At a transformative level, done means the patterns that we were entangled with, or that were preventing us from loving unconditionally, have been released. There is nothing to hang onto any longer. There are no attachments in unconditional love, as Love IS already complete and whole in its magnificent and absolute simplicity. When we release our attachments to perceived complications, the complications let go of their attachments to us.
Being done with a relationship in its current configuration does not necessarily mean that the relationship is over. Instead, it may mean that True Authentic Relating (TAR) has come to light. Done may serve as an opportunity to honestly communicate wants, needs, and desires to others without attachments to their response. True Authentic Relating is a congruent expression of coherency by our True Authentic Self. In other words, TAR is maintaining awareness of an unbroken connection to all and aligning awareness toward others in a manner that reflects this connection. True Authentic Relating is integrity-in-action. True Authentic Relating (TAR) represents clear intent and right relations.
When one offers love freely and unconditionally to another and it is rejected, that is not a rejection of self. Rather, it is a reflection of another’s own limited awareness in rejection of the inherent love that they are.
When we extend love to another, that love is an invitation and an offering for higher awareness. Loving unconditionally—without attachments to whether that love is received, accepted, or reciprocated—plants seeds that can blossom in unexpected ways. Love IS and does not require another to accept it for the love that is to grow. Where love is, love grows.
Loving unconditionally means we are compassionate and empathetic in relation to others, but we are not necessarily sympathetic. Let me explain.
Merriam-Webster defines sympathy as
an affinity, association, or relationship between persons or things wherein whatever affects one similarly affects the other . . . mutual or parallel susceptibility or a condition brought about by it or . . . an inclination to think or feel alike.
Energetically, sympathy is entraining to another’s resonant vibration. But, we do not want or need to enmesh ourselves in someone else’s stuff. Practically speaking, when someone is miserable and we sympathize, we are likely to become miserable, too.
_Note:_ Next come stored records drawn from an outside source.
/-- Case analysis over the commands with the eight types of `VAL.ENC` and of `VAL.DEC` in one case each, and the
eight reserved-tag rows in one. -/
theorem Instr.byMeaning {P : Instr → Prop} (nop : P .nop) (rst : P .rst) (crcClr : P .crcClr)
    (crcUpd : ∀ b, P (.crcUpd b)) (crcCmp : ∀ b, P (.crcCmp b)) (crcCalc : ∀ b, P (.crcCalc b))
    (crcCheck : ∀ b, P (.crcCheck b)) (hdrPack : P .hdrPack) (hdrUnpack : P .hdrUnpack) (datPack : P .datPack)
    (datUnpack : P .datUnpack) (frmEnc : P .frmEnc) (frmDec : P .frmDec) (valEnc : ∀ t arr, P (encOf arr t))
    (valDec : ∀ t arr, P (decOf arr t)) (reserved : ∀ i, ReservedTag i → P i) : ∀ i, P i
  | .nop => nop
  | .rst => rst
  | .crcClr => crcClr
  | .crcUpd b => crcUpd b
  | .crcCmp b => crcCmp b
  | .crcCalc b => crcCalc b
  | .crcCheck b => crcCheck b
  | .hdrPack => hdrPack
  | .hdrUnpack => hdrUnpack
  | .datPack => datPack
  | .datUnpack => datUnpack
  | .frmEnc => frmEnc
  | .frmDec => frmDec
  | .valEncU8 arr => valEnc .u8 arr
  | .valEncI8 arr => valEnc .i8 arr
  | .valEncU16 arr => valEnc .u16 arr
  | .valEncI16 arr => valEnc .i16 arr
  | .valEncU32 arr => valEnc .u32 arr
  | .valEncI32 arr => valEnc .i32 arr
  | .valEncF32 arr => valEnc .f32 arr
  | .valEncF64 arr => valEnc .f64 arr
  | .valDecU8 arr => valDec .u8 arr
  | .valDecI8 arr => valDec .i8 arr
  | .valDecU16 arr => valDec .u16 arr
  | .valDecI16 arr => valDec .i16 arr
  | .valDecU32 arr => valDec .u32 arr
  | .valDecI32 arr => valDec .i32 arr
  | .valDecF32 arr => valDec .f32 arr
  | .valDecF64 arr => valDec .f64 arr
  | .valEncRsvd08 arr t => reserved _ (.enc08 arr t)
  | .valEncRsvd10 arr t => reserved _ (.enc10 arr t)
  | .valEncRsvd20 arr t => reserved _ (.enc20 arr t)
  | .valEncRsvd40 arr t => reserved _ (.enc40 arr t)
  | .valDecRsvd08 arr t => reserved _ (.dec08 arr t)
  | .valDecRsvd10 arr t => reserved _ (.dec10 arr t)
  | .valDecRsvd20 arr t => reserved _ (.dec20 arr t)
  | .valDecRsvd40 arr t => reserved _ (.dec40 arr t)

theorem exec_encOf (t : ScalarType) (arr : Bool) (s : State) : exec (encOf arr t) s = valEnc t arr s := by
  cases t <;> rfl

theorem exec_decOf (t : ScalarType) (arr : Bool) (s : State) : exec (decOf arr t) s = valDec t arr s := by
  cases t <;> rfl

theorem exec_reserved {i : Instr} (h : ReservedTag i) (s : State) : exec i s = valReserved s := by
  cases h <;> rfl

/-! ### Every way a command can end -/

/-- `w` is `s` with the writes made that the command makes when it succeeds, and the checks that led there hold. -/
inductive Writes (s : State) : Instr → State → Prop
  | nop : Writes s .nop s
  | rst : Writes s .rst (State.clear s)
  | crcClr : Writes s .crcClr { s with ACC := Config.CRC_INIT }
  | crcUpd (b : Byte) : Writes s (.crcUpd b) { s with ACC := crcStep s.ACC b }
  | crcCmp (b : Byte) : Writes s (.crcCmp b) { s with EQ := cmpFlag s.ACC b }
  | crcCalc (b : Buf) (inside : rangeOutside b s = false) :
      Writes s (.crcCalc b) { s with ACC := crc8 (rangeBytes b s) }
  | crcCheck (b : Buf) (inside : rangeOutside b s = false) :
      Writes s (.crcCheck b) { s with ACC := (checkFlag (rangeBytes b s)).1, EQ := (checkFlag (rangeBytes b s)).2 }
  | hdrPack : Writes s .hdrPack (packHeader s)
  | hdrUnpack {h : List Byte} (hh : h = Memory.readBlock s.FB 0 7) (large : s.FLEN.toNat ≤ 262)
      (full : 7 ≤ s.FLEN.toNat) (valid : check h = true) :
      Writes s .hdrUnpack (unpackHeader (h.getD 0 0#8) (h.getD 1 0#8) (h.getD 2 0#8)
        (BitVec.ofNat 24 (fromLe (sub h 3 5))) (h.getD 6 0#8) s)
  | datPack (short : payloadTooLong s = false) : Writes s .datPack (packData s)
  | datUnpackAbsent (large : s.FLEN.toNat ≤ 262) (len : s.FLEN.toNat = 7 + s.LEN.toNat) (absent : s.LEN = 0#8) :
      Writes s .datUnpack (unpackData none 0x00#8 s)
  | datUnpackPresent {d : List Byte} (hd : d = Memory.readBlock s.FB 7 s.LEN.toNat) (large : s.FLEN.toNat ≤ 262)
      (len : s.FLEN.toNat = 7 + s.LEN.toNat) (present : s.LEN ≠ 0#8) (valid : check d = true)
      (short : s.LEN.toNat - 1 ≤ 252) :
      Writes s .datUnpack (unpackData (some d.dropLast) (d.getD (s.LEN.toNat - 1) 0#8) s)
  | frmEnc (short : payloadTooLong s = false) :
      Writes s .frmEnc (packData (packHeader { s with STATE := Config.STATE_REQ, LEN := lengthField s }))
  | frmDec {f : List Byte} {r : DecodedFrame} (hf : f = Memory.readBlock s.FB 0 s.FLEN.toNat)
      (large : s.FLEN.toNat ≤ 262) (decoded : decodeFrame s.okStates f = .ok r) :
      Writes s .frmDec (unpackData r.data (f.getD (6 + r.len.toNat) 0#8)
        (unpackHeader r.state r.cmd r.len r.serial (f.getD 6 0#8) s))
  | valEnc (t : ScalarType) (arr : Bool) {n : Nat} (count : elementCount t arr s.BLEN.toNat = some n)
      (given : s.VCNT.toNat = n) (writable : s.WEN ≠ 0#1) (canonical : allCanonical t s.V (min n 252) = true)
      (fits : s.OFF.toNat + s.BLEN.toNat ≤ 252) :
      Writes s (encOf arr t) { s with PB := storeElements t s.V s.OFF.toNat s.PB n }
  | valDec (t : ScalarType) (arr : Bool) {n : Nat} (count : elementCount t arr s.BLEN.toNat = some n)
      (large : s.PLEN.toNat ≤ 252) (fits : s.OFF.toNat + s.BLEN.toNat ≤ s.PLEN.toNat) :
      Writes s (decOf arr t) { s with V := loadElements t s.PB s.OFF.toNat s.V n, VCNT := BitVec.ofNat 8 n }

/-- A report a command may end with: only `DeviceStatus` has detail, a byte outside `OK_STATES` (R271, R276). -/
def Reportable (s : State) (e : Err) (info : Byte) : Prop :=
  if e = .deviceStatus then okState s.okStates info = false else info = 0x00#8

/-- The ends of a command: an error reported and nothing else changed, or its writes made and the report clear
(R272). -/
inductive Ends (i : Instr) (s : State) : Host.Outcome State Fault Refusal → Prop
  | error {e : Err} {info : Byte} (report : Reportable s e info) : Ends i s (fail e info s)
  | success {w : State} (writes : Writes s i w) : Ends i s (done w)

theorem execCrcCalc_ends (b : Buf) (s : State) : Ends (.crcCalc b) s (execCrcCalc b s) := by
  unfold execCrcCalc
  split
  · exact .error rfl
  · exact .success (.crcCalc b (Bool.eq_false_of_not_eq_true ‹_›))

theorem execCrcCheck_ends (b : Buf) (s : State) : Ends (.crcCheck b) s (execCrcCheck b s) := by
  unfold execCrcCheck
  split
  · exact .error rfl
  · exact .success (.crcCheck b (Bool.eq_false_of_not_eq_true ‹_›))

theorem execHdrUnpack_ends (s : State) : Ends .hdrUnpack s (execHdrUnpack s) := by
  unfold execHdrUnpack
  split
  · exact .error rfl
  split
  · exact .error rfl
  dsimp only
  split
  · exact .error rfl
  · rename_i large full valid
    exact .success (.hdrUnpack rfl (by simpa using large) (by simpa using full) (by simpa using valid))

theorem execDatPack_ends (s : State) : Ends .datPack s (execDatPack s) := by
  unfold execDatPack
  split
  · exact .error rfl
  · exact .success (.datPack (Bool.eq_false_of_not_eq_true ‹_›))

theorem execDatUnpack_ends (s : State) : Ends .datUnpack s (execDatUnpack s) := by
  unfold execDatUnpack
  split
  · exact .error rfl
  rename_i large
  split
  · exact .error rfl
  rename_i len
  have large : s.FLEN.toNat ≤ 262 := by simpa using large
  have len : s.FLEN.toNat = 7 + s.LEN.toNat := by simpa using len
  split
  · exact .success (.datUnpackAbsent large len ‹_›)
  rename_i present
  dsimp only
  split
  · exact .error rfl
  split
  · exact .error rfl
  · rename_i valid short
    exact .success (.datUnpackPresent rfl large len present (by simpa using valid) (by simpa using short))

theorem execFrmEnc_ends (s : State) : Ends .frmEnc s (execFrmEnc s) := by
  unfold execFrmEnc
  split
  · exact .error rfl
  · exact .success (.frmEnc (Bool.eq_false_of_not_eq_true ‹_›))

theorem execFrmDec_ends (s : State) : Ends .frmDec s (execFrmDec s) := by
  unfold execFrmDec
  split
  · exact .error rfl
  rename_i large
  dsimp only
  split
  · rename_i e info decoded
    refine .error ?_
    obtain ⟨rfl, hok, -⟩ | ⟨rfl, rfl | rfl | rfl | rfl⟩ := decodeFrame_error decoded
    · exact hok
    all_goals rfl
  · exact .success (.frmDec rfl (by simpa using large) ‹_›)

theorem valEnc_ends (t : ScalarType) (arr : Bool) (s : State) : Ends (encOf arr t) s (valEnc t arr s) := by
  obtain h | ⟨n, hn, given, ⟨-, h⟩ | ⟨-, -, h⟩ | ⟨-, -, -, h⟩ | ⟨writable, canonical, fits, h⟩⟩ :=
    valEnc_cases t arr s <;> rw [h]
  case inr.inr.inr.inr => exact .success (.valEnc t arr hn given writable canonical fits)
  all_goals exact .error rfl

theorem valDec_ends (t : ScalarType) (arr : Bool) (s : State) : Ends (decOf arr t) s (valDec t arr s) := by
  obtain ⟨-, h⟩ | ⟨n, hn, ⟨-, h⟩ | ⟨large, fits, h⟩⟩ := valDec_cases t arr s <;> rw [h]
  case inr.inr => exact .success (.valDec t arr hn large fits)
  all_goals exact .error rfl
Empathy, on the other hand, is defined by Merriam-Webster as
the action of understanding, being aware of, being sensitive to, and experiencing the feelings, thoughts, and experience of another of either the past or present without having the feelings, thoughts, and experience fully communicated in an objective manner . . . also: the capacity for this.
Compassionate empathy arises when we connect our resonant vibration with source, expressing through us as love and coherent light, and then align our awareness to the resonance of another. Then, when they are experiencing misery, we are embodying and radiating joy. In turn, the joy that we are expressing reverberates toward them. If they choose not to receive it, then we are still able to have a joy-filled experience, with or without them.
Loving unconditionally does not mean we must become miserable to help someone who is resonating misery. We can create leverage and wiggle room so that the pattern of misery can change if we simply shine our light as love.
In recognition that the terms compassion, empathy, and sympathy are nominalizations and somewhat subjective, I offer the following personal distinction that has helped me immeasurably when interacting with others.
As an empath, I am quite adept at tracking and following individual and group energetic patterns. Initially, when I first began teaching large groups, I was quite sympathetic to everyone and left interactions shrouded in other people’s stuff. I felt everything from ecstatic bliss to suicidal depression, and it was exhausting, confusing, cumbersome, and not very fun. (Note: We are all empathic, but some are more attuned to this part of awareness than others.)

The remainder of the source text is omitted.